After that, the Free EHR model made a big splash. While certainly viewed with a fair amount of skepticism (myself included), many other industries are proving this model and doing quite well. We still have a ways to go to see which company is going to be able to execute the Free EHR model, but as I discussed in my recent Pharmacy Ads and Free EHR software post there are a lot of pharmaceutical marketing dollars on the table.

Reminds me of the favorite thing my Dell sales and marketing guy loved to say, “Whether you go with Dell or not, we’re keeping prices low so that everyone else has to offer you lower prices.” I believe Free EHR companies have had that same effect on the EHR industry.

About the author

John Lynn

John Lynn is the Founder of HealthcareScene.com, a network of leading Healthcare IT resources. The flagship blog, Healthcare IT Today, contains over 13,000 articles with over half of the articles written by John. These EMR and Healthcare IT related articles have been viewed over 20 million times.

John manages Healthcare IT Central, the leading career Health IT job board. He also organizes the first of its kind conference and community focused on healthcare marketing, Healthcare and IT Marketing Conference, and a healthcare IT conference, EXPO.health, focused on practical healthcare IT innovation. John is an advisor to multiple healthcare IT companies. John is highly involved in social media, and in addition to his blogs can be found on Twitter: @techguy.

3 Comments

  • In 2008 I went to Microsoft in Redmond, WA for a users group meeting and interviewed Dr. Bill Crounse, worldwide health senior director. He talked about EHRs becoming much more affordable and said a change was coming and physicians would someday only have to pay $1K each for EHR. I have to admit that I didn’t know what he meant at the time and I’m still not sure if he meant free commercial EHRs, or VistA, or the government EHR incentive plan or billing companies providing free EHR software to billing customers, or something I don’t even know about yet, but he really made me think in a different way.

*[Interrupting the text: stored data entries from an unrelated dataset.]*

-- ==== Sys2Proof/Tests/Slice0.lean ====
section
/-! SUPPORT. Tests of single steps, with expected values taken from the spec's worked examples and tables; terms that the
checks of WellFormed refuse; and, for each statement with hypotheses, states and operands that meet them. -/

namespace Sys2Proof.Machine.Tests

/-- The state that a command leaves. -/
def after (c : Instr) (s : State) : State :=
  match exec c s with
  | .next t => t
  | .fault _ => s
  | .refused _ => s

/-! ### Ill-formed terms -/

theorem smoke_badCommand : (Instr.badCommand 0x10).wellFormed = false := by decide
theorem smoke_badCommand_ok : (Instr.badCommand 0x00).wellFormed = true := by decide
theorem smoke_registerWrite : (Instr.registerWrite 0x19 0).wellFormed = false := by decide
theorem smoke_registerWrite_ok : (Instr.registerWrite 0x1A 0).wellFormed = true := by decide
theorem smoke_frame_too_long : (Instr.frameReceived .A [0, 1, 4, 0, 1, 5, 0, 0, 0]).wellFormed = false := by decide
theorem smoke_frame_past_bad_length : (Instr.frameReceived .A [0, 1, 4, 0, 97, 5]).wellFormed = false := by decide
theorem smoke_frame_ok : (Instr.frameReceived .A [0, 1, 4, 0, 1, 5, 0, 0]).wellFormed = true := by decide
theorem smoke_mark_twice : (Instr.epochMark [.nodeTable, .nodeTable]).wellFormed = false := by decide
theorem smoke_mark_order : (Instr.epochMark [.recordAccess, .captureTable]).wellFormed = false := by decide
theorem smoke_mark_ok : (Instr.epochMark [.captureTable, .recordAccess]).wellFormed = true := by decide

/-! ### Codes and octets (R73, R188, R194, R199) -/

theorem test_spi_viewRecord : hostWrite 0x00 0x10 = .viewRecord := by decide
theorem test_spi_nodeSet : hostWrite 0x00 0x38 = .nodeSet := by decide
theorem test_spi_unknown_code : hostWrite 0x00 0x13 = .badCommand 0x13 := by decide
theorem test_spi_wraps : spiCommands [0xFF, 7, 0x5A, 1] = [.registerWrite 0x7F 7, .softReset, .registerWrite 0x01 1] := by
  decide
theorem test_spi_read_snapshot : spiCommands [0x18, 0, 0, 0, 0] = [.epcSnapshot] := by decide

set_option maxRecDepth 16000 in
/-- R73's own test value. -/
theorem test_crc_digits : crc [0x31, 0x32, 0x33, 0x34, 0x35, 0x36, 0x37, 0x38, 0x39] = 0x29B1 := by decide

/-- R199's example: the first attempt to poll node 12 with transmit count 17, and its retry. -/
theorem test_poll_octets :
    (pollFrame 12 false 17).take 6 = [0xC5, 0x0C, 0x00, 0x01, 0x11, 0x00] ∧
      (pollFrame 12 true 18).take 6 = [0xC5, 0x0C, 0x00, 0x81, 0x12, 0x00] := by decide

/-- The table of frame lengths in 05: POLL 8 octets; a WRITE of 24 octets 34. -/
theorem test_frame_lengths :
    (pollFrame 1 false 0).length = 8 ∧
      (writeFrame ⟨0, .A, 8, 3, List.replicate 24 0, 0, 0, false, .waiting, false, 0⟩ 0).length = 34 := by decide

set_option maxRecDepth 16000 in
/-- The host port bit by bit (R188): 5Ah written to CMD is taken at once (R190); a second octet cut short writes nothing. -/
theorem test_spi_bits :
    let t := (spiTransaction (bitsOf 0x80 ++ bitsOf 0x5A ++ [true, false, true]) State.reset).2
    t.cmd = 0x5A ∧ t.args = #v[0, 0, 0, 0] ∧ t.pending = [] := by decide

set_option maxRecDepth 32000 in
/-- A code that names no command, and RSLT read in the next transaction: BAD_COMMAND, 0Ch (R190, R191). -/
theorem test_spi_result :
    ((spiTransaction (bitsOf 0x05 ++ bitsOf 0x00) (spiTransaction (bitsOf 0x80 ++ bitsOf 0x01) State.reset).2).1).drop 8 =
      (bitsOf 0x0C).map some := by decide

set_option maxRecDepth 16000 in
/-- During the address octet the status octet is shifted out, INH asserted after reset, and then 00h in a write (R188). -/
theorem test_spi_status :
    (spiTransaction (bitsOf 0x81 ++ bitsOf 0xFF) State.reset).1 = (bitsOf 0x02 ++ bitsOf 0x00).map some := by decide

/-- A read of PCFA gives 01h after reset (R194). -/
theorem test_spi_read :
    ((spiTransaction (bitsOf 0x70 ++ bitsOf 0x00) State.reset).1).drop 8 = (bitsOf 0x01).map some := by decide

/-- SDO is high-impedance while CS# is high and while the part is held, and INH is then high (R188, R192). -/
theorem test_sdo : State.reset.sdo = none ∧ (State.reset.csFalls.resetFalls).sdo = none ∧
    State.reset.csFalls.resetFalls.pins.inhHigh = true := by decide

set_option maxRecDepth 16000 in
/-- A transaction whose CS# fell before the held period ended is not taken (R192). -/
theorem test_spi_after_reset :
    (match step State.reset.csFalls.resetFalls with
      | .next t => (clockBits (bitsOf 0x80 ++ bitsOf 0x5A) t).2.cmd
      | _ => 0xFF) = 0 := by decide

/-! ### Small states -/

/-- A LIVE record of entry 3, item type 12, as in the worked example of 01. -/
def example5 : Record :=
  { entry := 3, itemType := 12, state := .live, payload := [1, 2], sequence := 40, age := 0, updateCount := 7
    filterIndex := 0, policy := .onChange, staleLimit := 3, inhibit := false, pinned := false, held := false
    shadow := none, queued := false }
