-- ==== Sys2Proof/Decode.lean ====
section
/-! DEFINITION. The decoder, written from the map of rule R74 row by row, and after it the encoder, written from the field
layouts of rule R71 and the operand codes of R21, R24 and R97. The map and the layouts are two sources of the
spec; that they agree is a statement about the two. -/

namespace Sys2Proof

/-- An entry of the opcode map: an instruction with the operand bytes its format still asks for (R70). -/
inductive Entry where
  /-- Format F1: the opcode alone. -/
  | f1 (i : Instr)
  /-- Format F2: one operand byte, `d8` or `p8`. -/
  | f2 (make : Byte → Instr)
  /-- Format F3: two operand bytes, low byte first. -/
  | f3 (make : Word → Instr)

/-- Row 0x of the opcode map: column = low digit of the opcode byte (R74). -/
def opcodeRow0 : Nat → Entry
  | 0x0 => .f1 .nop
  | 0x1 => .f3 .lxiB
  | 0x2 => .f1 .staxB
  | 0x3 => .f1 .inxB
  | 0x4 => .f1 .inrB
  | 0x5 => .f1 .dcrB
  | 0x6 => .f2 .mviB
  | 0x7 => .f1 .rlc
  | 0x8 => .f1 .nopAlias08
  | 0x9 => .f1 .dadB
  | 0xA => .f1 .ldaxB
  | 0xB => .f1 .dcxB
  | 0xC => .f1 .inrC
  | 0xD => .f1 .dcrC
  | 0xE => .f2 .mviC
  | _ => .f1 .rrc

/-- Row 1x of the opcode map: column = low digit of the opcode byte (R74). -/
def opcodeRow1 : Nat → Entry
  | 0x0 => .f1 .nopAlias10
  | 0x1 => .f3 .lxiD
  | 0x2 => .f1 .staxD
  | 0x3 => .f1 .inxD
  | 0x4 => .f1 .inrD
  | 0x5 => .f1 .dcrD
  | 0x6 => .f2 .mviD
  | 0x7 => .f1 .ral
  | 0x8 => .f1 .nopAlias18
  | 0x9 => .f1 .dadD
  | 0xA => .f1 .ldaxD
  | 0xB => .f1 .dcxD
  | 0xC => .f1 .inrE
  | 0xD => .f1 .dcrE
  | 0xE => .f2 .mviE
  | _ => .f1 .rar

/-- Row 2x of the opcode map: column = low digit of the opcode byte (R74). -/
def opcodeRow2 : Nat → Entry
  | 0x0 => .f1 .rim
  | 0x1 => .f3 .lxiH
  | 0x2 => .f3 .shld
  | 0x3 => .f1 .inxH
  | 0x4 => .f1 .inrH
  | 0x5 => .f1 .dcrH
  | 0x6 => .f2 .mviH
  | 0x7 => .f1 .daa
  | 0x8 => .f1 .nopAlias28
  | 0x9 => .f1 .dadH
  | 0xA => .f3 .lhld
  | 0xB => .f1 .dcxH
  | 0xC => .f1 .inrL
  | 0xD => .f1 .dcrL
  | 0xE => .f2 .mviL
  | _ => .f1 .cma

/-- Row 3x of the opcode map: column = low digit of the opcode byte (R74). -/
def opcodeRow3 : Nat → Entry
  | 0x0 => .f1 .sim
  | 0x1 => .f3 .lxiSP
  | 0x2 => .f3 .sta
  | 0x3 => .f1 .inxSP
  | 0x4 => .f1 .inrM
  | 0x5 => .f1 .dcrM
  | 0x6 => .f2 .mviM
  | 0x7 => .f1 .stc
  | 0x8 => .f1 .nopAlias38
  | 0x9 => .f1 .dadSP
  | 0xA => .f3 .lda
  | 0xB => .f1 .dcxSP
  | 0xC => .f1 .inrA
  | 0xD => .f1 .dcrA
  | 0xE => .f2 .mviA
  | _ => .f1 .cmc

/-- Row 4x of the opcode map: column = low digit of the opcode byte (R74). -/
def opcodeRow4 : Nat → Entry
  | 0x0 => .f1 .movBB
  | 0x1 => .f1 .movBC
  | 0x2 => .f1 .movBD
  | 0x3 => .f1 .movBE
  | 0x4 => .f1 .movBH
  | 0x5 => .f1 .movBL
  | 0x6 => .f1 .movBM
  | 0x7 => .f1 .movBA
  | 0x8 => .f1 .movCB
  | 0x9 => .f1 .movCC
  | 0xA => .f1 .movCD
  | 0xB => .f1 .movCE
  | 0xC => .f1 .movCH
  | 0xD => .f1 .movCL
  | 0xE => .f1 .movCM
  | _ => .f1 .movCA

/-- Row 5x of the opcode map: column = low digit of the opcode byte (R74). -/
def opcodeRow5 : Nat → Entry
  | 0x0 => .f1 .movDB
  | 0x1 => .f1 .movDC
  | 0x2 => .f1 .movDD
  | 0x3 => .f1 .movDE
  | 0x4 => .f1 .movDH
  | 0x5 => .f1 .movDL
  | 0x6 => .f1 .movDM
  | 0x7 => .f1 .movDA
  | 0x8 => .f1 .movEB
  | 0x9 => .f1 .movEC
  | 0xA => .f1 .movED
  | 0xB => .f1 .movEE
  | 0xC => .f1 .movEH
  | 0xD => .f1 .movEL
  | 0xE => .f1 .movEM
  | _ => .f1 .movEA

/-- Row 6x of the opcode map: column = low digit of the opcode byte (R74). -/
def opcodeRow6 : Nat → Entry
  | 0x0 => .f1 .movHB
  | 0x1 => .f1 .movHC
  | 0x2 => .f1 .movHD
  | 0x3 => .f1 .movHE
  | 0x4 => .f1 .movHH
  | 0x5 => .f1 .movHL
  | 0x6 => .f1 .movHM
  | 0x7 => .f1 .movHA
  | 0x8 => .f1 .movLB
  | 0x9 => .f1 .movLC
  | 0xA => .f1 .movLD
  | 0xB => .f1 .movLE
  | 0xC => .f1 .movLH
  | 0xD => .f1 .movLL
  | 0xE => .f1 .movLM
  | _ => .f1 .movLA

/-- Row 7x of the opcode map: column = low digit of the opcode byte (R74). -/
def opcodeRow7 : Nat → Entry
  | 0x0 => .f1 .movMB
  | 0x1 => .f1 .movMC
  | 0x2 => .f1 .movMD
  | 0x3 => .f1 .movME
  | 0x4 => .f1 .movMH
  | 0x5 => .f1 .movML
  | 0x6 => .f1 .hlt
  | 0x7 => .f1 .movMA
  | 0x8 => .f1 .movAB
  | 0x9 => .f1 .movAC
  | 0xA => .f1 .movAD
  | 0xB => .f1 .movAE
  | 0xC => .f1 .movAH
  | 0xD => .f1 .movAL
  | 0xE => .f1 .movAM
  | _ => .f1 .movAA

I used to think WalMart selling EMRs was a great idea because it bent the cost curve. Maybe the next iteration will be the EHR that we each carry with us invisibly, like an aura. Bones, take this EHR to sick bay!

  • Mary,
    There’s certainly a number of different options available to help lower the cost of EHR. I heard one EHR vendor describe EHR software as a commodity. It’s an interesting thought to consider.

  • Let us not forget the transition that has occurred:
    Docs used to just have a practice management system and it was very easy to show an ROI.

    Now, we have either a PM & an EHR glommed into one OR two separate systems.

    Unless you are standing up a PM for the first time (whether as part of a new EHR or on its own) ROI is next to impossible to calculate.

    A pure EHR just doesn’t have an ROI – sure you can argue you saved a salary, or canned the transcriber – but with the additional work load on the doc, and other staff and increase computer costs…well, that math gets challenging.

    We also have a medical industry where reimbursements to physicians have tanked over the years, so they are no longer that “cash cow”.

    If you talk to a non-free EHR, they scoff at the idea of a free EHR actually being competition. Sure, they are causing some price pressure, but the real price pressure comes from the slew of paid EHRs that have come out of every corner in recent years.

    As an aside – the idea of ads, geared toward the doc – on an EHR just seems out of place to my pea-brain. I mean, really, while sitting there with a patient, is the doc expected to click on an ad and go to some website to maybe make a purchase?

    Maybe the software in airplanes could be made free by including ads on the screens in front of the pilots – if it doesn’t distract docs, surely it won’t distract the pilots.